И от этих жестоких ласк Лавальер, играя свою роль, уклониться никак не мог. И вот каждый вечер скорбящая Мари привязывала гостя к своей юбке, держала его за руки, пожирала очами, прижималась щекой к его щеке, и в подобных невинных объятиях рыцарь чувствовал себя точно чёрт в купели со святой водой, а дама без устали твердила о своей великой страсти, которая не имела пределов, поскольку лишь возрастала на бесконечных пространствах неутолённых желаний. Весь пыл, который женщины вкладывают в плотскую любовь, так что ночью единственным светом является свет их глаз, ушёл у неё в мистические покачивания головы, восторги души и экстаз сердца.

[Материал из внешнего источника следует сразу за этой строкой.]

/-- 256 equal bits of a modulator put a configured channel without a fault in fault 1, with its event, and touch no other channel; other
bits, and any without MOD_CLK, do nothing. A fault's cause goes with the last 4,096 bits, 1 ms after it at the earliest, no 256 of which in
a row are equal, with the clock, or with the calibration's repair: then the cause that still stands is shown, or the channel settles, its
event raised; nothing happens while the cause lasts. Settling ends after its time. A rise of MSYNC resets the decimators only while
MSYNC_EN is set and MOD_CLK runs: counted, a running fade ended, the interval marked, the estimates and settings kept. A fade ends after its
samples, the target bank staying. A second's end counts once the last of its W8 samples is formed, and not before the close of an interval
that ended earlier: it runs each channel's samples up to the second's end through its chain, tells of those clipped, and adds each defined
point's samples to its energies; RMS values follow from the samples stamped in the second and after the point's start. The newest sample of
a phase's reference channel that completes a crossing joins its phase's crossings and T follows, a change of the reference's validity told
of by Flume and Leat. A close waits for the last sample of its interval, then closes every interval passed in turn; each defined point has a
record of the last, not plausible where a bank's CRC failed; calibrations staged for it or before apply together, with their event, later
ones wait; a channel whose record failed its CRC is in fault 3 and loses its due records. (R284, R288, R289, R290, R293, R296, R300, R301,
R302, R303, R305, R306) -/
def Obligations.flume_measurement : Prop :=
  (∀ (ch : Fin 12) (w : BitVec 256) (s : State), dark s .flu = false → (fluCh s ch.val).role ≠ 0 →
    let k := fluCh s ch.val
    (modClk s = false ∨ (w ≠ 0 ∧ w ≠ BitVec.allOnes 256) → exec (.modulatorStuck ch w) s = .next s) ∧
    (modClk s = true → w = 0 ∨ w = BitVec.allOnes 256 →
      (k.fault ≠ 0 → exec (.modulatorStuck ch w) s = .next (setFluCh ch.val { k with stuck := true } (noteFlu s))) ∧
      (k.fault = 0 → ∃ t, exec (.modulatorStuck ch w) s = .next t ∧ raised 64 t = true ∧ (∀ c, c ≠ ch.val → fluCh t c = fluCh s c) ∧
        fluCh t ch.val = { k with stuck := true, fault := 1, faultAt := s.elapsed, settling := none }))) ∧
  (∀ (ch : Fin 12) (w : BitVec 4096) (s : State), dark s .flu = false → (fluCh s ch.val).role ≠ 0 →
    let k := fluCh s ch.val
    let gone := (k.fault = 1 ∧ modClk s = true ∧ passed s k.faultAt tickMs = true ∧ runsShort w = true) ∨ (k.fault = 2 ∧ modClk s = true) ∨
      (k.fault = 3 ∧ k.calBad = false)
    let stuck := k.stuck = true ∧ k.fault ≠ 1
    let only := fun (t : State) => ∀ c, c ≠ ch.val → fluCh t c = fluCh s c
    (¬gone → exec (.channelRestore ch w) s = .next s) ∧
    (gone → stuck → ∃ t, exec (.channelRestore ch w) s = .next t ∧ raised 64 t = true ∧ only t ∧ fluCh t ch.val = { k with fault := 1 }) ∧
    (gone → ¬stuck → k.calBad = true → ∃ t, exec (.channelRestore ch w) s = .next t ∧ raised 64 t = true ∧ only t ∧
      fluCh t ch.val = { k with stuck := false, fault := 3 }) ∧
    (gone → ¬stuck → k.calBad = false → ∃ t, exec (.channelRestore ch w) s = .next t ∧ raised 65 t = true ∧ only t ∧
      fluCh t ch.val = { k with stuck := false, fault := 0, settling := some s.elapsed })) ∧
  (∀ s : State, ∃ t, exec .settlingEnd s = .next t ∧ t.flu.settling = s.flu.settling.filter (fun a => !passed s a settleTicks) ∧
    ∀ k < 12, fluCh t k = { fluCh s k with settling := (fluCh s k).settling.filter (fun a => !passed s a settleTicks) }) ∧
  (∀ s : State,
    (dark s .flu = true ∨ modClk s = false ∨ param s .flume 0 0 = 0 → exec .msyncRise s = .next s) ∧
    (dark s .flu = false → modClk s = true → param s .flume 0 0 ≠ 0 → ∃ t, exec .msyncRise s = .next t ∧ raised 66 t = true ∧
      cnt 0x90018 t = sat32 (cnt 0x90018 s + 1) ∧ t.flu.settling = some s.elapsed ∧ t.flu.resetDue = none ∧ t.flu.fade = none ∧
      t.flu.resetIvs = intervalNow s :: s.flu.resetIvs ∧ t.flu.chans = s.flu.chans ∧
      t.flu.edges = s.flu.edges ++ [{ kind := .reset, tick := s.elapsed, ns := stampNow s, toNs := 0 }])) ∧
  (∀ (f t0 : Nat) (s : State), dark s .flu = false → s.flu.fade = some (f, t0) →
    (passed s t0 (f * tickP32) = false → exec .fadeComplete s = .next s) ∧
    (passed s t0 (f * tickP32) = true → ∃ t, exec .fadeComplete s = .next t ∧ raised 67 t = true ∧
      t.flu = { (noteFlu s).flu with fade := none, fadeIvs := intervalNow s :: s.flu.fadeIvs })) ∧
  (∀ (b : List (List (Option (BitVec 128)))) (s : State), dark s .flu = false →
    let sec := secDone s
    let hi := sec * 1000000000
    let s1 := feed b (drawFree 48 s).2
    let free : Int := (drawFree 48 s).1 - 2 ^ 47
    let u := fluPass hi free s1
    (s.flu.secAt = sec ∨ (s.fan.st ≠ .unset ∧ endOf s s.flu.interval < sec) → exec (.flumeSecondEnd b) s = .next s) ∧
    (s.flu.secAt ≠ sec → s.fan.st = .unset ∨ sec ≤ endOf s s.flu.interval → ∃ t, exec (.flumeSecondEnd b) s = .next t ∧
      t.flu.secAt = sec ∧ t.flu.freq = secondFreq sec s ∧ t.flu.liveSeq = (s.flu.liveSeq + 1) % 2 ^ 32 ∧
      (∀ k < 12, fluCh t k = (chanOuts hi s1 k).ch ∧
        ((chanOuts hi s1 k).clips ≠ [] → raised 71 t = true ∧
          cnt (0x9010C + 16 * k) t = sat32 (cnt (0x9010C + 16 * k) s + (chanOuts hi s1 k).clips.length))) ∧
      ∀ p, let x := tget {} s.flu.pts p
        let y := tget {} t.flu.pts p
        let z := ptRun s1 hi free x
        (x.elems = [] → y = x) ∧
        (x.elems ≠ [] → y.imp = z.imp ∧ y.exp = z.exp ∧ y.varh = z.varh ∧ y.invalid = z.invalid ∧ y.fillN = z.fillN ∧
          y.live.map (·.vrms) = x.elems.map (fun e =>
            rms (((w8Second sec u e.vch).filter (fun w => decide (x.startAt + gdW8Ticks < w.1))).map (·.2)))))) ∧
  (∀ (ph : Fin 3) (b : List (List (Option (BitVec 128)))) (s : State),
    (dark s .flu = true ∨ modClk s = false → exec (.zeroCrossing ph b) s = .next s) ∧
    (dark s .flu = false → modClk s = true →
      (newCrossing (feed b s) (ph.val + 1) = none → exec (.zeroCrossing ph b) s = .next (feed b s)) ∧
      ∀ rise x, newCrossing (feed b s) (ph.val + 1) = some (rise, x) → ∃ t, exec (.zeroCrossing ph b) s = .next t ∧
        t.flu.chans = s.flu.chans ∧ t.flu.period = meanPeriod (tget [] t.flu.rises 1) ∧
        (rise = true → tget [] t.flu.rises (ph.val + 1) = (x :: tget [] s.flu.rises (ph.val + 1)).take 80 ∧ t.flu.falls = s.flu.falls) ∧
        (rise = false → tget [] t.flu.falls (ph.val + 1) = (x :: tget [] s.flu.falls (ph.val + 1)).take 80 ∧ t.flu.rises = s.flu.rises) ∧
        (t.flu.refOk = s.flu.refOk ∨ (raised 69 t = true ∧ raised 53 t = true ∧ t.lea.refOk = t.flu.refOk)))) ∧
  ∀ (bad : List (Fin 12)) (bank : Bool) (b : List (List (Option (BitVec 128)))) (s : State), dark s .flu = false → s.fan.st ≠ .unset →
    (closable s = 0 → exec (.flumeIntervalClose bad bank b) s = .next s) ∧
    (0 < closable s →
      let n := s.flu.interval + closable s
      ∃ t, exec (.flumeIntervalClose bad bank b) s = .next t ∧ t.flu.interval = n ∧ t.flu.lastInt = (n - 1) % 2 ^ 32 ∧
        (∀ p, (tget {} s.flu.pts p).elems ≠ [] → ∃ r, (tget {} t.flu.pts p).recs.head? = some r ∧ r.interval = n - 1 ∧
          (bank = true → r.plaus ≠ 0 ∧ raised 68 t = true)) ∧
        (∀ k ∈ bad, (fluCh s k.val).role ≠ 0 → (fluCh s k.val).fault = 0 → (fluCh t k.val).fault = 3 ∧ raised 64 t = true) ∧
        ∀ k : Fin 12, let x := fluCh s k.val
          let y := fluCh t k.val
          y.staged = x.staged.filter (fun e => !decide (e.1 ≤ n)) ∧
          (x.staged.filter (fun e => decide (e.1 ≤ n)) = [] ∨ k ∈ bad → y.user = x.user) ∧
          ∀ m r, x.staged = [(m, r)] → m ≤ n → k ∉ bad → y.user = r ∧ raised 70 t = true)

И за неимением лучшего они с радостью двух ангелов, соединённых лишь мыслями, заводили нежные песнопения, которые повторяли все влюблённые того времени в честь любви, те гимны, что аббат Телемской обители старательно спас от забвения, начертав латынью на стенах своего аббатства, расположенного, согласно мэтру Алкофрибасу, в нашем Шиноне, где я видел их собственными глазами и привожу здесь во благо христиан.
– О! – говорила Мари д’Анбо. – Ты моя крепость и жизнь моя, моё счастье и моё сокровище!
– А вы, – вторил он, – моя жемчужина, мой ангел!
– Ты мой Серафим!
– Вы моя душа!
– Ты мой бог!
– Вы моя утренняя и вечерняя звезда, моё счастье, моя красота, моя вселенная!
– Ты мой великий, мой божественный повелитель!
– Вы моя слава, моя вера, моя религия!
– Ты мой милый, мой прекрасный, мой храбрый, мой благородный, мой дорогой, мой рыцарь, мой защитник, мой король, моя любовь!
– Вы моя фея, цвет моих дней, грёзы моих ночей!
– Ты моя мысль каждый миг!
– Вы радость очей моих!
– Ты голос души моей!
– Вы мой свет дневной!
– Ты моя заря!
– Вы самая любимая из женщин!
– Ты самый обожаемый мужчина!
– Вы моя кровинка, моё я, что лучше, чем я!
– Ты моё сердце, мой свет!
– Вы моя святая, моя единственная радость!
– Я отдаю тебе пальму первенства, как ни велика моя любовь, чаю, ты любишь меня сильнее, потому что ты мой господин!
– Нет, эта пальма твоя, о, моя богиня, моя Дева Мария!
– Нет, я раба твоя, твоя прислужница, я ничто, ты можешь обратить меня в прах!
– Нет, это я ваш раб, ваш верный паж, ваше дыхание, ковёр под вашими стопами. Моё сердце – ваш трон.
– Нет, мой друг, ибо я таю от одного голоса твоего.
– Я сгораю от вашего взгляда.
– Я живу только тобой.
– Я дышу только вами.
– Хорошо, положи руку на сердце моё, одну только руку, и ты увидишь, как побледнею я, когда твоя кровь согреет мою.
Состязание сие приводило к тому, что глаза их, уже сверкавшие, воспламенялись ещё больше, славный рыцарь вольно или невольно разделял удовольствие, которое получала Мари д’Анбо от прикосновения его руки к её сердцу. От этих лёгких ласк напрягались все его члены, натягивались все нервы, испарялись все мысли и соображения, и он млел, достигая вершины блаженства. Из глаз их текли горячие слёзы, они обнимали друг дружку так, как пламя охватывает дома, и на этом всё! Ведь, если помните, Лавальер обещал вернуть другу и брату в целости и сохранности только тело, а не душу.